(Stored data entries)
-----

-- ==== Sys2Proof/Machine/Dispatch.lean ====
section
/-! DEFINITION. What each instruction and each step does: one arm per constructor, one call of its meaning. -/
namespace Sys2Proof.Machine
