-- ==== Sys2Proof/Laws/PerInstr.lean ====
section
/-! SUPPORT. Per-instruction laws. RoundTrip: a well-formed instruction decodes from the word that encodes it (R101, R107 to R112). -/
namespace Sys2Proof.Laws

set_option linter.unusedSimpArgs false

/-- The decoder reads a well-formed instruction back from its class and word. -/
def RoundTrip.Statement (i : Instr) : Prop := i.wf = true → ∀ c w, encode i = some (c, w) → decodeWord c w = .ok i
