/-- A word leaves its group's registers as in `g`, nothing else but splits, counters and quadrants changes, and a set of lanes goes on at an
address under a code capability. -/
def Goes (c : Ctx) (s : State) (g : Group) (lanes : Lanes) (a : W64) (code : Cap) (t : State) : Prop :=
  After c s g t ∧ ∃ h, t.group c.gid = some h ∧ h.LanesAt lanes a code

/-- The place after the issuing word: the next word of the clause, or the header that follows the clause (R120). -/
def after (c : Ctx) : W64 := c.cl.addr + BitVec.ofNat 64 (8 * (c.cl.next + 2))

/-- A direct target (R134): h + 8 x SignExtend(OFF, 32). -/
def directTarget (c : Ctx) (off : BitVec 32) : W64 := c.cl.addr + 8 * off.signExtend 64

/-- The link of a call (R133): the header that follows the calling clause. -/
def linkOf (c : Ctx) : W64 := c.cl.addr + BitVec.ofNat 64 (8 * ((decodeHeader c.cl.header).count.toNat + 2))

/-- The transfers that read no memory (R135, R136, R139, R140, R142): the scalars read, a condition without which the word traps, the group as
written, the place where the split goes on, and its code capability. -/
def transferRow (c : Ctx) : Instr → Option (List SReg × Bool × Group × W64 × Cap)
  | .nop => some ([], true, c.g, after c, c.p.code)
  | .bra off => some ([], true, c.g, directTarget c off, c.p.code)
  | .brz a off => some ([a], true, c.g, if c.g.s a.toNat = 0 then directTarget c off else after c, c.p.code)
  | .brnz a off => some ([a], true, c.g, if c.g.s a.toNat = 0 then after c else directTarget c off, c.p.code)
  | .mskip a off => some ([a], true, c.g, if c.g.s a.toNat &&& c.p.lanes = 0 then directTarget c off else after c, c.p.code)
  | .call off => some ([126], true, c.g.setS 126 (linkOf c), directTarget c off, c.p.code)
  | .ret a => some ([a], decide ((c.g.s a.toNat).toNat % 8 = 0), c.g, c.g.s a.toNat, c.p.code)
  | .retX => some ([124, 125], (c.g.sc 124).tag && (c.g.sc 124).kind == 2, c.g, (c.g.sc 124).addr, (c.g.sc 124).setBits 126 2 0)
  | .yield => some ([], true, c.g, linkOf c, c.p.code)
  | _ => none

/-- The uniform indexed transfers (R138): the table's capability pair, the index, the form, the scalars a call writes and what it writes. -/
def tableRow : Instr → Option (SReg × SReg × Bool × List SReg × (Ctx → Group → Group))
  | .jmpt a b => some (a, b, false, [], fun _ g => g)
  | .jmptC a b => some (a, b, true, [], fun _ g => g)
  | .callt a b => some (a, b, false, [126], fun c g => g.setS 126 (linkOf c))
  | .calltC a b => some (a, b, true, [126, 124, 125], fun c g =>
      (g.setS 126 (linkOf c)).setSc 124 { ((c.p.code.setAddr (linkOf c)).setBits 126 2 2) with tag := true })
  | _ => none

/-- The address of a table entry (R131): Z is 8 for form 0, 16 for form 1. -/
def entryAddr (tab : Cap) (form1 : Bool) (i : W64) : W64 := tab.addr + (if form1 then 16 else 8) * i

/-- The checks of a table entry pass (R131): a data capability that grants LD, in form 1 LC too, and covers the entry, which is aligned. -/
def TableCovers (tab : Cap) (form1 : Bool) (i : W64) : Prop :=
  let z := if form1 then 16 else 8
  tab.tag = true ∧ tab.kind = 0 ∧ tab.otype = 0 ∧ tab.grants (if form1 then permLD + permLC else permLD) = true
    ∧ (capDecode tab).1 ≤ (entryAddr tab form1 i).toNat ∧ tab.addr.toNat + z * (i.toNat + 1) ≤ (capDecode tab).2
    ∧ (entryAddr tab form1 i).toNat + z ≤ (capDecode tab).2 ∧ (entryAddr tab form1 i).toNat % z = 0

/-- The target an entry names, if it names one (R131). -/
def entryTarget (c : Ctx) (form1 : Bool) (v : Nat) (tag : Bool) : Option (W64 × Cap) :=
  let w := BitVec.ofNat 128 v
  if form1 then
    let e : Cap := ⟨w, tag⟩
    if tag ∧ e.kind = 2 ∧ e.addr.toNat % 8 = 0 then some (e.addr, e.setBits 126 2 0) else none
  else if w.extractLsb' 44 20 = 0 then some (c.p.code.addr + 8 * (w.setWidth 32).signExtend 64, c.p.code) else none

/-- What the vector transfers find in the lanes of their split (R126, R138, R140): JMPTV and CALLTV read an entry for each lane, RETV its link. -/
def vectorTargets (c : Ctx) (s : State) : Instr → Option LaneTargets
  | .jmptv a idx _ => some (laneTargets s (lanesOf c.width c.p.lanes) (laneTable c (c.g.sc a.toNat) idx))
  | .calltv a idx _ _ => some (laneTargets s (lanesOf c.width c.p.lanes) (laneTable c (c.g.sc a.toNat) idx))
  | .retv l _ => some (laneTargets s (lanesOf c.width c.p.lanes) fun s x =>
      let v : W64 := c.g.lane (l.toNat + 1) x ++ c.g.lane l.toNat x
      if v.toNat % 8 = 0 then (s, .target v .none_ c.p.code) else (s, .fault .align v))
  | _ => none

/-- The checks of a vector transfer's registers pass. -/
def VectorTransferReady (c : Ctx) : Instr → Prop
  | .jmptv a idx wi => a.toNat % 2 = 0 ∧ (∀ r ∈ pairRegs a.toNat, c.g.sFull r = true)
      ∧ c.checkBits (lanesOf c.width c.p.lanes) [⟨idx, wi, some 1⟩] = .ok ()
  | .calltv a idx wi link => a.toNat % 2 = 0 ∧ (∀ r ∈ pairRegs a.toNat, c.g.sFull r = true) ∧ link.direct = true ∧ c.checkDst (lanesOf c.width c.p.lanes) link 2 = .ok ()
      ∧ c.checkBits (lanesOf c.width c.p.lanes) [⟨idx, wi, some 1⟩] = .ok ()
  | .retv l wl => ∃ ts, c.checkSrcs (lanesOf c.width c.p.lanes) [⟨l, wl, some 2⟩] = .ok ts
  | _ => True

/-- A lane's entry of JMPTV's and CALLTV's table is at hand: its index register lies in its window, the entry passes its checks, its bytes are
`v`, which the group reads at once, and bits 63 to 44 of `v` are zero (R104, R131). -/
def EntryAtHand (c : Ctx) (s : State) (a : SReg) (idx : VField) (l : Nat) (v : Nat) : Prop :=
  ∃ r tag, c.regAt idx 1 l = some r ∧ TableCovers (c.g.sc a.toNat) false ((c.g.lane r l).setWidth 64)
    ∧ s.loadNow c.gid c.team.tenant (entryAddr (c.g.sc a.toNat) false ((c.g.lane r l).setWidth 64)) 8 = (s, .ok v tag)
    ∧ v / 2 ^ 44 % 2 ^ 20 = 0

/-- The target of such an entry (R131). -/
def tableGoal (c : Ctx) (v : Nat) : W64 := c.p.code.addr + 8 * ((BitVec.ofNat 32 v).signExtend 64)

/-- Every lane of the issuing split stands at its own target, with the registers of `g`. -/
def EachLaneGoes (c : Ctx) (s : State) (g : Group) (goal : Nat → W64) (t : State) : Prop :=
  After c s g t ∧ ∃ h, t.group c.gid = some h ∧ ∀ l ∈ lanesOf c.width c.p.lanes, h.LanesAt (1#64 <<< l) (goal l) c.p.code

/-- The registers after a vector transfer: CALLTV gives every lane that did not fault the link, as N64; the others write none. -/
def LinksWritten (c : Ctx) (r : LaneTargets) (g : Group) : Instr → Prop
  | .calltv _ _ _ link =>
      let good := (lanesOf c.width c.p.lanes).filter fun l => !r.faults.any fun f => f.1 == l
      (∀ l ∈ good, g.lane (link.toNat + 1) l ++ g.lane link.toNat l = linkOf c)
        ∧ (good ≠ [] → (g.v link.toNat).tag = .n64 ∧ (g.v link.toNat).full = true)
        ∧ (∀ x l, (l ∉ good ∨ (x ≠ link.toNat ∧ x ≠ link.toNat + 1)) → g.lane x l = c.g.lane x l)
        ∧ (∀ x, x ≠ link.toNat → x ≠ link.toNat + 1 → g.v x = c.g.v x)
        ∧ g.sregs = c.g.sregs ∧ g.sTags = c.g.sTags ∧ g.xregs = c.g.xregs ∧ g.ctrs = c.g.ctrs ∧ g.sp = c.g.sp
  | _ => g = c.g
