-- ==== Sys2Proof/Laws/State.lean ====
section
/-! SUPPORT. What each update of the state leaves and changes: one lemma for each field and update. -/
namespace Sys2Proof.Machine

section
variable (s : State)
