theorem hyp_hop_refused : (∃ id s p, NMap.find (State.packets s) id = some p ∧ p.typ < 2 ∧ p.hop < routeHops p.route ∧ AloneAt s id p.node (p.route.toNat / 2 ^ (8 * p.hop) % 256 / 4) ∧ portPresent (s.portWord p.node (p.route.toNat / 2 ^ (8 * p.hop) % 256 / 4)) = false)
    ∧ (∃ id s p, NMap.find (State.packets s) id = some p ∧ p.typ < 2 ∧ p.hop < routeHops p.route ∧ AloneAt s id p.node (p.route.toNat / 2 ^ (8 * p.hop) % 256 / 4) ∧ portPresent (s.portWord p.node (p.route.toNat / 2 ^ (8 * p.hop) % 256 / 4)) = true
      ∧ portUp (s.portWord p.node (p.route.toNat / 2 ^ (8 * p.hop) % 256 / 4)) = false)
    ∧ ∃ id s p, NMap.find (State.packets s) id = some p ∧ p.typ < 2 ∧ p.hop < routeHops p.route ∧ AloneAt s id p.node (p.route.toNat / 2 ^ (8 * p.hop) % 256 / 4) ∧ portPresent (s.portWord p.node (p.route.toNat / 2 ^ (8 * p.hop) % 256 / 4)) = true
      ∧ PortOpen s p p.node (p.route.toNat / 2 ^ (8 * p.hop) % 256 / 4) ∧ 3 < p.cls + p.route.toNat / 2 ^ (8 * p.hop) % 256 / 2 % 2 :=
  ⟨⟨4, fabric { packet0 with route := hopRoute 0 } [(5, 0)] openTenant, _, rfl, by decide, by decide +kernel, alone _ _ _ _ _, by decide +kernel⟩,
    ⟨4, fabric { packet0 with route := hopRoute 0 } [(5, 1)] openTenant, _, rfl, by decide, by decide +kernel, alone _ _ _ _ _, by decide +kernel, by decide +kernel⟩,
    ⟨4, fabric { packet0 with route := hopRoute 1, cls := 3 } [(5, 3)] openTenant, _, rfl, by decide, by decide +kernel, alone _ _ _ _ _, by decide +kernel, by unfold PortOpen FirewallOpen; decide +kernel,
      by decide +kernel⟩⟩

theorem hyp_hop : ∃ id s p, NMap.find (State.packets s) id = some p ∧ p.typ < 2 ∧ p.hop < routeHops p.route ∧ AloneAt s id p.node (p.route.toNat / 2 ^ (8 * p.hop) % 256 / 4)
    ∧ let hopByte := p.route.toNat / 2 ^ (8 * p.hop) % 256
      let port := hopByte / 4
      let raise := hopByte / 2 % 2
      let o := s.portWord p.node port
      portPresent o = true ∧ PortOpen s p p.node port ∧ p.cls + raise ≤ 3 ∧ (portDateline o = true → raise = 1) ∧ PortOpen s p (portPeerNode o) (portPeerPort o) :=
  ⟨4, fabric { packet0 with route := hopRoute 1, cls := 2 } [(5, BitVec.ofNat 64 (7 + 2 * 2 ^ 45 + 3 * 2 ^ 51)), (64 * 3 + 2, 3)] openTenant, _, rfl, by decide, by decide +kernel, alone _ _ _ _ _,
    by decide +kernel, by unfold PortOpen FirewallOpen; decide +kernel, by decide +kernel, by decide +kernel, by unfold PortOpen FirewallOpen; decide +kernel⟩

theorem hyp_hops_end : (∃ id s p, NMap.find (State.packets s) id = some p ∧ p.typ < 2 ∧ routeHops p.route ≤ p.hop ∧ p.node ≠ 4 * routeDevice p.route + routeDie p.route)
    ∧ (∃ id s p, NMap.find (State.packets s) id = some p ∧ p.typ < 2 ∧ routeHops p.route ≤ p.hop ∧ p.node = 4 * routeDevice p.route + routeDie p.route ∧ 144 ≤ routeEndpoint p.route)
    ∧ ∃ id s p, NMap.find (State.packets s) id = some p ∧ p.typ < 2 ∧ routeHops p.route ≤ p.hop ∧ p.node = 4 * routeDevice p.route + routeDie p.route ∧ routeEndpoint p.route < 144
      ∧ routeMeets p.route p.name = true ∧ routeDevice p.route = s.pkg.selfDevice :=
  ⟨⟨4, fabric { packet0 with node := 1 } [] openTenant, _, rfl, by decide, by decide +kernel, by decide +kernel⟩,
    ⟨4, fabric { packet0 with route := BitVec.ofNat 128 (144 * 2 ^ 96) } [] openTenant, _, rfl, by decide, by decide +kernel, by decide +kernel, by decide +kernel⟩,
    ⟨4, fabric packet0 [] openTenant, _, rfl, by decide, by decide +kernel, by decide +kernel, by decide +kernel, by decide +kernel, by decide +kernel⟩⟩

theorem hyp_response_hops : (∃ id s p, NMap.find (State.packets s) id = some p ∧ 4 ≤ p.typ)
    ∧ (∃ id s p, NMap.find (State.packets s) id = some p ∧ 2 ≤ p.typ ∧ p.typ < 4 ∧ p.back = [] ∧ p.node = 4 * s.pkg.selfDevice + dieOf p.src.core
      ∧ p.srcDevice = s.pkg.selfDevice)
    ∧ (∃ id s p n k r, NMap.find (State.packets s) id = some p ∧ 2 ≤ p.typ ∧ p.typ < 4 ∧ p.back = (n, k) :: r ∧ portPresent (s.portWord n k) = true
      ∧ portUp (s.portWord n k) = true)
    ∧ ∃ id s p n k r, NMap.find (State.packets s) id = some p ∧ 2 ≤ p.typ ∧ p.typ < 4 ∧ p.back = (n, k) :: r ∧ portUp (s.portWord n k) = false :=
  ⟨⟨4, fabric { packet0 with typ := 4 } [] openTenant, _, rfl, by decide⟩,
    ⟨4, fabric { packet0 with typ := 3, reason := 11 } [] openTenant, _, rfl, by decide, by decide, rfl, rfl, rfl⟩,
    ⟨4, fabric { packet0 with typ := 2, back := [(0, 5)], node := 3 } [(5, 3)] openTenant, _, 0, 5, [], rfl, by decide, by decide, rfl, by decide +kernel, by decide +kernel⟩,
    ⟨4, fabric { packet0 with typ := 2, back := [(0, 5)], node := 3 } [(5, 1)] openTenant, _, 0, 5, [], rfl, by decide, by decide, rfl, by decide +kernel⟩⟩

/-- What a refused packet's response is: with a link behind it, and with none. -/
theorem hyp_responds : (∃ (s : State) (p : Packet), p.back = [] ∧ p.srcDevice = s.pkg.selfDevice) ∧ (∃ p : Packet, p.back ≠ [])
    ∧ ∃ (s : State) (p : Packet), p.srcDevice ≠ s.pkg.selfDevice :=
  ⟨⟨State.reset, packet0, rfl, rfl⟩, ⟨{ packet0 with back := [(0, 5)] }, by decide⟩, ⟨State.reset, { packet0 with srcDevice := 7 }, by decide⟩⟩

theorem hyp_stale : ∃ (id : Nat) (s : State) (p : Packet), NMap.find s.packets id = some p ∧ p.dinc ≠ s.pkg.dinc := ⟨4, fabric { packet0 with dinc := 2 } [] openTenant, _, rfl, by decide⟩

/-- The packet at its target: group 0 of slot 0 of core 0. -/
def arriving (p : Packet) (g : Group) : State := { worldOf (coreM { teamOf g with incn := 0 }) with packets := [(4, p)] }

theorem hyp_deliver (full : Bool) : ∃ id s p tm g, NMap.find (State.packets s) id = some p ∧ AtTarget s p tm ∧ (s.core (144 * nameDie p.name + nameCore p.name)).world = p.world
    ∧ NMap.find tm.groups (nameGroup p.name) = some g ∧ nameGroup p.name < tm.ngroups ∧ (∀ l < 64, p.lanes.getLsbD l = true → l < tm.width)
    ∧ nameRegbase p.name + p.ofs + p.n ≤ tm.regs
    ∧ (if full then ∃ j, j < p.n ∧ g.fullForSend (nameRegbase p.name + p.ofs + j) = true else (∀ j < p.n, g.fullForSend (nameRegbase p.name + p.ofs + j) = false)
      ∧ (p.values.map fun x => (x.1, x.2.1)).Nodup ∧ (∀ x ∈ p.values, x.1 < p.n ∧ p.lanes.getLsbD x.2.1 = true) ∧ p.hasTags = false) := by
  let g : Group := if full then group0 else { group0 with vregs := [(25, ⟨.i32, false, []⟩)] }
  refine ⟨4, arriving packet0 g, packet0, { teamOf g with incn := 0 }, g, rfl, ?_⟩
  cases full <;> exact ⟨⟨rfl, by decide +kernel, by decide +kernel⟩, by decide +kernel, by decide +kernel, by decide +kernel, by decide +kernel, by decide +kernel, by
    simp only [if_true, Bool.false_eq_true, if_false]; decide +kernel⟩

-----

» **Exercise requirements**: Print exactly the lines above from the one with "calling clause. -/" to the one with "c.g.s a.toNat &&&", including both.

» **Task answer**:
/-- The link of a call (R133): the header that follows the calling clause. -/
def linkOf (c : Ctx) : W64 := c.cl.addr + BitVec.ofNat 64 (8 * ((decodeHeader c.cl.header).count.toNat + 2))

/-- The transfers that read no memory (R135, R136, R139, R140, R142): the scalars read, a condition without which the word traps, the group as
written, the place where the split goes on, and its code capability. -/
def transferRow (c : Ctx) : Instr → Option (List SReg × Bool × Group × W64 × Cap)
  | .nop => some ([], true, c.g, after c, c.p.code)
  | .bra off => some ([], true, c.g, directTarget c off, c.p.code)
  | .brz a off => some ([a], true, c.g, if c.g.s a.toNat = 0 then directTarget c off else after c, c.p.code)
  | .brnz a off => some ([a], true, c.g, if c.g.s a.toNat = 0 then after c else directTarget c off, c.p.code)
  | .mskip a off => some ([a], true, c.g, if c.g.s a.toNat &&& c.p.lanes = 0 then directTarget c off else after c, c.p.code)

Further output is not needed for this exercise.